Les erreurs qu’on fait toutes (et qu’on peut arrêter)
Première erreur classique : appliquer la crème au moment de sortir. Or le produit a besoin de 20 à 30 minutes pour être pleinement actif. C’est avant de s’habiller qu’on l’applique, idéalement.
Deuxième erreur : oublier les zones “accessoires” — le dessus des oreilles, la nuque, les pieds, le dos des mains, les lèvres. Ce sont pourtant des zones très exposées, surtout chez les enfants qui jouent au sol ou dans l’eau.
Troisième erreur : ne pas renouveler l’application. Deux heures maximum entre deux applications, même par temps nuageux — les UV traversent les nuages.
Quatrième erreur, peut-être la plus répandue : croire qu’un soleil “doux” de printemps n’est pas dangereux. En mai, l’indice UV peut déjà atteindre 6 ou 7 dans le sud de la France — un niveau dit “élevé” qui justifie une protection totale.
Et les vêtements anti-UV, on en parle ?
De plus en plus disponibles, de plus en plus abordables, les vêtements anti-UV sont une révolution discrète dans la protection solaire des enfants. Certifiés UPF 50+, ils bloquent jusqu’à 98 % des rayons UV. Pour les enfants qui jouent dans l’eau, pour les nourrissons en poussette, pour les longues journées à la plage : ils sont un complément précieux, et parfois plus fiables qu’une crème mal appliquée ou insuffisamment renouvelée.
Combiné maillot + chapeau + lunettes de soleil homologuées (avec filtre UV, pas les jouets colorés vendus en supermarché) + crème SPF 50+ : c’est l’équation gagnante.

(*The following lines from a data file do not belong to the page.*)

-- ==== Sys2Proof/Tests/Slice0.lean ====
section
/-! SUPPORT. The author's own tests: ill-formed terms that WellFormed refuses, one small step of each family with a result
worked out from the spec, and for every statement with hypotheses a state and operands that meet them together (wit_...). -/

namespace Sys2Proof.Tests

open Machine Claim

set_option Elab.async false

/-! ### Small states -/

/-- The guard p0, not negated: always true (R251, R274). -/
def g0 : Guard := ⟨0, false⟩

/-- A context just created, resident in seat 0. -/
def cx : Ctx := { State.reset.ctxNew 0 0 7 0x100 0x100 0x100 with
  resid := .resident
  seat := some 0 }

/-- A running job with 16 bytes of code and context 0. -/
def run (x : Ctx) : State :=
  { State.reset with job := { (Job.cleared.setCtx 0 (some x)) with
      state := .running
      code := List.replicate 16 0 } }

/-- Its context has trick 0 open, the trick's boundary behind it. -/
def cxT : Ctx := { cx with
  tag := some 0
  last := some 0
  joined := [⟨0, false, cx.arch, []⟩] }
def begunT (s : State) : State := { s with job := { s.job with t0 := { s.job.t0 with begun := true } } }
def runT (x : Ctx) : State := begunT (run x)

/-- Register r of the context holds v. -/
def withReg (x : Ctx) (r : SReg) (v : Dword) : Ctx := { x with arch := x.arch.setReg r v }
def withHnd (x : Ctx) (h : HReg) (k : Hnd) : Ctx := { x with arch := x.arch.setHnd h (some k) }

/-- A buffer of the job with no scale, owned by context 0. -/
def buf (id : Nat) (cls : Cls) (fmt : Fmt) (rows cols : Nat) : Buffer where
  id := id
  owner := 0
  handle := id
  cls := cls
  fmt := fmt
  rows := rows
  cols := cols
  scale := .none
  prio := 0
  potP := 0
  potK := 0
  potTap := 0
  region := 0
  offset := 0
  mem := []
  place := .placed
  inAside := none
  moving := false
  lastAccess := 0
  declTrick := none
  relTrick := none
  released := false
  dead := false
  exp := none
  pubSealed := 0
  pubOpen := []
  recs := []
  nfrecs := []
  exchanged := []

def withBufs (s : State) (l : List Buffer) : State := { s with job := { s.job with
  bufs := l
  nextBuf := 100 } }

/-- Context 0 takes a word at once: what Takes asks beyond the context's being there. -/
theorem takes_of (s : State) (x : Ctx) (g : Guard) (legal : Bool) (uses : List SReg) (h : s.job.ctx? 0 = some x)
    (d : (x.canIssue && !s.waitsBoundary x && decide (x.arch.pc.toNat < s.job.code.length) && legal && x.arch.guard g &&
      !uses.any x.pendingReg) = true) : Takes s 0 x g legal uses := by
  simp only [Bool.and_eq_true, Bool.not_eq_true', decide_eq_true_eq] at d
  exact ⟨h, d.1.1.1.1.1, d.1.1.1.1.2, d.1.1.1.2, d.1.1.2, d.1.2, d.2⟩

/-! ### Scalar and control instructions -/

/-- R4: a reserved FUNCT, a set reserved bit and an operand in the field a form does not use are ill formed. -/
theorem test_wf_scalar : Instr.wf (.alu 0 ⟨g0, 1, 1, 1, 14, 0⟩) = false ∧ Instr.wf (.alu 0 ⟨g0, 1, 1, 1, 13, 1⟩) = false ∧
    Instr.wf (.alui 0 ⟨g0, 1, 1, 1, 0, 0, 5⟩) = false ∧ Instr.wf (.li 0 ⟨g0, 1, 0, 1, 5⟩) = false ∧
    Instr.wf (.cmp 0 ⟨g0, 1, 1, 1, 0, true, 0, 5⟩) = false ∧ Instr.wf (.cmp 0 ⟨g0, 1, 1, 1, 10, false, 0, 0⟩) = false ∧
    Instr.wf (.plog 0 ⟨g0, 1, 1, 0, 1, 1, 3, 0⟩) = false ∧ Instr.wf (.br 0 ⟨g0, 1, 0⟩) = false ∧
    Instr.wf (.jal 0 ⟨g0, 1, 1, 1, 0⟩) = false ∧ Instr.wf (.sld 0 ⟨g0, 1, 1, 1, 0, false, 1, 0⟩) = false ∧
    Instr.wf (.sst 0 ⟨g0, 1, 1, 1, 0, 8, 0⟩) = false ∧ Instr.wf (.exit 0 ⟨g0, 1⟩) = false := by decide

theorem wit_ScalarArithmetic : ∃ (s : State) (x : Ctx), (∃ f : AluF, Takes s 0 x f.g f.legal [f.sd, f.sa, f.sb]) ∧
    (∃ f : AluiF, Takes s 0 x f.g f.legal [f.sd, f.sa]) ∧ ∃ f : LiF, Takes s 0 x f.g f.legal [f.sd] :=
  ⟨run cx, cx, ⟨⟨g0, 3, 1, 2, 13, 0⟩, takes_of _ _ _ _ _ rfl (by decide)⟩,
    ⟨⟨g0, 0, 1, 0, 9, 0, 0xFFFFFFFF⟩, takes_of _ _ _ _ _ rfl (by decide)⟩,
    ⟨⟨g0, 31, 1, 0, 0x80000000⟩, takes_of _ _ _ _ _ rfl (by decide)⟩⟩

/-- A step's next state's context 0 and its register r. -/
def ctx0 (o : Host.Outcome State Fault Refusal) : Option Ctx := match o with
  | .next t => t.job.ctx? 0
  | _ => none
def reg0 (o : Host.Outcome State Fault Refusal) (r : SReg) : Option Dword := (ctx0 o).map fun x => x.arch.reg r
def pc0 (o : Host.Outcome State Fault Refusal) : Option Dword := (ctx0 o).map fun x => x.arch.pc

/-- Table 10-3: SUB wraps, SRA shifts by the low six bits, MULHU gives the upper half; LI FUNCT 1 keeps the low half; the immediate is
sign-extended. s1 is 7 and s2 is 0 in a context just created (R344). -/
theorem test_alu_values : reg0 (exec (.alu 0 ⟨g0, 3, 2, 1, 1, 0⟩) (run cx)) 3 = some 0xFFFFFFFFFFFFFFF9 ∧
    reg0 (exec (.alui 0 ⟨g0, 3, 1, 0, 9, 0, 0xFFFFFFC1⟩) (run cx)) 3 = some 3 ∧
    reg0 (exec (.alu 0 ⟨g0, 3, 1, 1, 3, 0⟩) (run (withReg cx 1 0x8000000000000000))) 3 = some 0x4000000000000000 ∧
    reg0 (exec (.li 0 ⟨g0, 1, 1, 0, 0x80000000⟩) (run cx)) 1 = some 0x8000000000000007 ∧
    reg0 (exec (.alui 0 ⟨g0, 3, 2, 0, 0, 0, 0xFFFFFFFF⟩) (run cx)) 3 = some 0xFFFFFFFFFFFFFFFF ∧
    pc0 (exec (.alu 0 ⟨g0, 0, 2, 1, 1, 0⟩) (run cx)) = some 8 := by decide

theorem wit_ComparesAndLogic : ∃ (s : State) (x : Ctx),
    (∃ f : CmpF, Takes s 0 x f.g f.legal (if f.useImm then [f.sa] else [f.sa, f.sb])) ∧
    ∃ f : PlogF, Takes s 0 x f.g f.legal (if f.funct.toNat ≥ 4 then [f.sd] else []) :=
  ⟨run cx, cx, ⟨⟨g0, 7, 1, 0, 9, true, 0, 5⟩, takes_of _ _ _ _ _ rfl (by decide)⟩,
    ⟨⟨g0, 0, 3, 0, 0, 4, 5, 0⟩, takes_of _ _ _ _ _ rfl (by decide)⟩⟩

/-- SLT is signed and SLTU unsigned (R278): -1 against 7. -/
theorem test_cmp_signed : ((ctx0 (exec (.cmp 0 ⟨g0, 2, 3, 1, 2, false, 0, 0⟩) (run (withReg cx 3 0xFFFFFFFFFFFFFFFF)))).map fun x =>
      x.arch.pred 2) = some true ∧
    ((ctx0 (exec (.cmp 0 ⟨g0, 2, 3, 1, 3, false, 0, 0⟩) (run (withReg cx 3 0xFFFFFFFFFFFFFFFF)))).map fun x => x.arch.pred 2) =
      some false := by decide

/-- The last word of the code is a good target, its end is none. -/
theorem wit_Branches : ∃ (s : State) (x : Ctx), (∃ f : BrF, Takes s 0 x f.g f.legal [] ∧
      (BitVec.ofInt 64 (x.arch.pc.toNat + 8 * f.off.toInt)).toNat % 8 = 0 ∧
      (BitVec.ofInt 64 (x.arch.pc.toNat + 8 * f.off.toInt)).toNat + 8 = s.job.code.length) ∧
    (∃ f : BrF, Takes s 0 x f.g f.legal [] ∧ (BitVec.ofInt 64 (x.arch.pc.toNat + 8 * f.off.toInt)).toNat = s.job.code.length) ∧
    (∃ f : JalF, Takes s 0 x f.g f.legal [f.sd, f.sa] ∧ scalarAddr x f.sa f.imm = 8) ∧
    ∃ f : JalF, Takes s 0 x f.g f.legal [f.sd, f.sa] ∧ scalarAddr x f.sa f.imm = 7 :=
  ⟨run cx, cx, ⟨⟨g0, 0, 1⟩, takes_of _ _ _ _ _ rfl (by decide), by decide, by decide⟩,
    ⟨⟨g0, 0, 2⟩, takes_of _ _ _ _ _ rfl (by decide), by decide⟩,
    ⟨⟨g0, 1, 1, 0, 1⟩, takes_of _ _ _ _ _ rfl (by decide), by decide⟩,
    ⟨⟨g0, 1, 1, 0, 0⟩, takes_of _ _ _ _ _ rfl (by decide), by decide⟩⟩

/-- A buffer of 16 bytes, RESIDENT, at handle 1. -/
def sm : State := withBufs (run (withHnd cx 1 ⟨1, true, true⟩)) [{ buf 1 .resident .byte 1 16 with mem := [(8, 0x80), (15, 0xFF)] }]
def smx : Ctx := withHnd cx 1 ⟨1, true, true⟩
def smk : Hnd := ⟨1, true, true⟩
def smb : Buffer := { buf 1 .resident .byte 1 16 with mem := [(8, 0x80), (15, 0xFF)] }

/-- The last eight bytes of the buffer are loaded and stored. -/
theorem wit_ScalarMemory : (∃ f : SldF, Takes sm 0 smx f.g f.legal [f.sd, f.sa] ∧ ScalarOk sm smx f.bh smk smb
      (scalarAddr smx f.sa f.imm) (2 ^ f.size.toNat) false) ∧
    ∃ f : SstF, Takes sm 0 smx f.g f.legal [f.ss, f.sa] ∧ ScalarOk sm smx f.bh smk smb
      (scalarAddr smx f.sa f.imm) (2 ^ f.size.toNat) true :=
  ⟨⟨⟨g0, 3, 1, 1, 3, true, 0, 1⟩, takes_of _ _ _ _ _ rfl (by decide), rfl, by decide, by decide, by decide, by decide, rfl, rfl⟩,
    ⟨⟨g0, 1, 1, 1, 3, 0, 1⟩, takes_of _ _ _ _ _ rfl (by decide), rfl, by decide, by decide, by decide, by decide, rfl, rfl⟩⟩

/-- R280: little-endian, sign-extended on SX. -/
theorem test_sld_extends : reg0 (exec (.sld 0 ⟨g0, 3, 0, 1, 0, true, 0, 8⟩) sm) 3 = some 0xFFFFFFFFFFFFFF80 ∧
    reg0 (exec (.sld 0 ⟨g0, 3, 0, 1, 3, true, 0, 8⟩) sm) 3 = some 0xFF00000000000080 ∧
    reg0 (exec (.sld 0 ⟨g0, 3, 0, 1, 0, false, 0, 15⟩) sm) 3 = some 0xFF := by decide

theorem wit_ExitEndsContext : (∃ (f : BareF), Takes (run cx) 0 cx f.g f.legal [] ∧ cx.tag = none ∧ cx.joined = []) ∧
    ∃ x : Ctx, (run x).job.ctx? 0 = some x ∧ x.resid = .resident ∧ x.stall = some .exit ∧ x.joined = [] :=
  ⟨⟨⟨g0, 0⟩, takes_of _ _ _ _ _ rfl (by decide), rfl, rfl⟩, ⟨{ cx with stall := some .exit }, rfl, rfl, rfl, rfl⟩⟩

theorem wit_TrickTagMisuse : (∃ (f : BareF), Takes (runT cxT) 0 cxT f.g f.legal [] ∧ cxT.tag.isSome) ∧
    (∃ (f : TbeginF), Takes (runT cxT) 0 cxT f.g f.legal [f.sd] ∧ cxT.tag.isSome) ∧
    ∃ (f : BareF), Takes (run cx) 0 cx f.g f.legal [] ∧ cx.tag = none :=
  ⟨⟨⟨g0, 0⟩, takes_of _ _ _ _ _ rfl (by decide), rfl⟩, ⟨⟨g0, 1, 0⟩, takes_of _ _ _ _ _ rfl (by decide), rfl⟩,
    ⟨⟨g0, 0⟩, takes_of _ _ _ _ _ rfl (by decide), rfl⟩⟩

/-! ### Buffers -/

/-- Handle 1 owns buffer 1. -/
def hx : Ctx := withHnd cx 1 ⟨1, true, true⟩

theorem test_wf_buffers : Instr.wf (.decl 0 ⟨g0, 1, 1, 1, 1, 1⟩) = false ∧ Instr.wf (.spillr 0 ⟨g0, 1, 1, 0⟩) = false ∧
    Instr.wf (.rel 0 ⟨g0, 1, 1⟩) = false ∧ Instr.wf (.shareExport 0 ⟨g0, 1, 1, true, 1⟩) = false ∧
    Instr.wf (.shareBind 0 ⟨g0, 1, 1, true, 1⟩) = false := by decide

/-- DECL of a 1 by 16 RESIDENT BYTE buffer (CLASS 1, FMT 6) into handle 63. -/
def dx : Ctx := withReg (withReg cx 3 0x1000000001) 4 0x31
theorem wit_Decl : ∃ (f : DeclF) (q : DeclReq) (sb : Nat), Takes (run dx) 0 dx f.g f.legal [f.sS, f.sA, f.sT] ∧
    (run dx).job.live (dx.arch.hnd f.bh) = none ∧ declReq (dx.arch.reg f.sS) (dx.arch.reg f.sA) (dx.arch.reg f.sT) = some (q, false) ∧
    (run dx).declScale dx q = some sb ∧
    (run dx).declRoom q (q.buffer (run dx).job.nextBuf 0 f.bh sb dx.tag (run dx).job.nextUid) = none ∧
    (run dx).fits ((run dx).job.units (q.buffer (run dx).job.nextBuf 0 f.bh sb dx.tag (run dx).job.nextUid)) noUnits = true :=
  ⟨⟨g0, 63, 3, 4, 0, 0⟩, ((declReq 0x1000000001 0x31 0).get (by decide)).1, 0, takes_of _ _ _ _ _ rfl (by decide), rfl,
    by decide, by decide, by decide, by decide⟩

/-- The step enters the buffer with that shape (Table 10-7). -/
theorem test_decl_shape : (match exec (.decl 0 ⟨g0, 63, 3, 4, 0, 0⟩) (run dx) with
    | .next t => t.job.bufs.map fun b => (b.rows, b.cols, b.cls, b.fmt, b.owner)
    | _ => []) = [(1, 16, Cls.resident, Fmt.byte, 0)] := by decide

/-- A context whose register 3 holds v. -/
def vx (v : Dword) : Ctx := withReg cx 3 v
theorem wit_Spillr : ∃ f : SpillrF, (∃ x, Takes (run x) 0 x f.g f.legal [f.sS] ∧ (x.arch.reg f.sS).toNat = 0 ∧
      (run x).job.dramUsed ≤ 958 * 2 ^ 30) ∧
    (∃ x, Takes (run x) 0 x f.g f.legal [f.sS] ∧ (x.arch.reg f.sS).toNat % 4096 ≠ 0 ∧
      (run x).job.dramUsed + (x.arch.reg f.sS).toNat ≤ 958 * 2 ^ 30) ∧
    (∃ x, Takes (run x) 0 x f.g f.legal [f.sS] ∧ x.spill.isSome ∧ (run x).job.dramUsed + (x.arch.reg f.sS).toNat ≤ 958 * 2 ^ 30) ∧
    (∃ x, Takes (run x) 0 x f.g f.legal [f.sS] ∧ (x.arch.reg f.sS).toNat ∉ x.aside ∧
      (run x).job.dramUsed + (x.arch.reg f.sS).toNat = 958 * 2 ^ 30 + 1) ∧
    (∃ x, Takes (run x) 0 x f.g f.legal [f.sS] ∧ (x.arch.reg f.sS).toNat % 4096 = 0 ∧ x.spill = none ∧
      (run x).job.dramUsed + (x.arch.reg f.sS).toNat = 958 * 2 ^ 30) ∧
    ∃ x, Takes (run x) 0 x f.g f.legal [f.sS] ∧ (x.arch.reg f.sS).toNat ≠ 0 ∧ x.spill = none ∧ (x.arch.reg f.sS).toNat ∈ x.aside :=
  ⟨⟨g0, 0, 3, 0⟩, ⟨cx, takes_of _ _ _ _ _ rfl (by decide), rfl, by decide⟩,
    ⟨vx 4097, takes_of _ _ _ _ _ rfl (by decide), by decide, by decide⟩,
    ⟨{ vx 4096 with spill := some 4096 }, takes_of _ _ _ _ _ rfl (by decide), rfl, by decide⟩,
    ⟨vx 0xEF80000001, takes_of _ _ _ _ _ rfl (by decide), by decide, by decide⟩,
    ⟨vx 0xEF80000000, takes_of _ _ _ _ _ rfl (by decide), by decide, rfl, by decide⟩,
    ⟨{ vx 4096 with aside := [4096] }, takes_of _ _ _ _ _ rfl (by decide), by decide, rfl, by decide⟩⟩

theorem wit_Rel : (∃ f : RelF, Takes (run cx) 0 cx f.g f.legal [] ∧ (run cx).job.live (cx.arch.hnd f.bh) = none) ∧
    (∃ (f : RelF) (k : Hnd) (b : Buffer), Takes sm 0 smx f.g f.legal [] ∧ sm.job.live (smx.arch.hnd f.bh) = some (k, b) ∧ k.owner = true) ∧
    ∃ (f : RelF) (s : State) (x : Ctx) (k : Hnd) (b : Buffer), Takes s 0 x f.g f.legal [] ∧ s.job.live (x.arch.hnd f.bh) = some (k, b) ∧
      k.owner = false :=
  ⟨⟨⟨g0, 1, 0⟩, takes_of _ _ _ _ _ rfl (by decide), rfl⟩,
    ⟨⟨g0, 1, 0⟩, smk, smb, takes_of _ _ _ _ _ rfl (by decide), rfl, rfl⟩,
    ⟨⟨g0, 63, 0⟩, withBufs (run (withHnd cx 63 ⟨1, false, false⟩)) [{ buf 1 .stream .bf16 1 1 with exp := some (9, false, none) }],
      withHnd cx 63 ⟨1, false, false⟩, ⟨1, false, false⟩, { buf 1 .stream .bf16 1 1 with exp := some (9, false, none) },
      takes_of _ _ _ _ _ rfl (by decide), rfl, rfl⟩⟩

Ce que la météo change à l’équation
Avec les printemps qui s’intensifient et les épisodes de chaleur précoce, comme on en connaît depuis plusieurs années en France, la question de la crème solaire n’est plus réservée à juillet et août. Les pédiatres le disent de plus en plus clairement : dès que l’indice UV dépasse 3, la protection s’impose. Et cet indice, disponible gratuitement sur Météo France ou sur l’appli Wheather, devrait faire partie du réflexe quotidien du matin, au même titre que la météo classique.
En résumé, ce qu’il faut retenir
Avant 6 mois : pas de crème solaire. Protection uniquement physique et éviction totale du soleil direct.
Entre 6 mois et 3 ans : crème SPF 50+ à filtres minéraux, en complément des vêtements et de l’ombre. Jamais exposé entre 12h et 16h.
À partir de 3 ans : on continue, on automatise, on explique. Les bons réflexes se construisent maintenant.
Toute l’année dès que l’UV dépasse 3 : ce n’est plus une question de saison.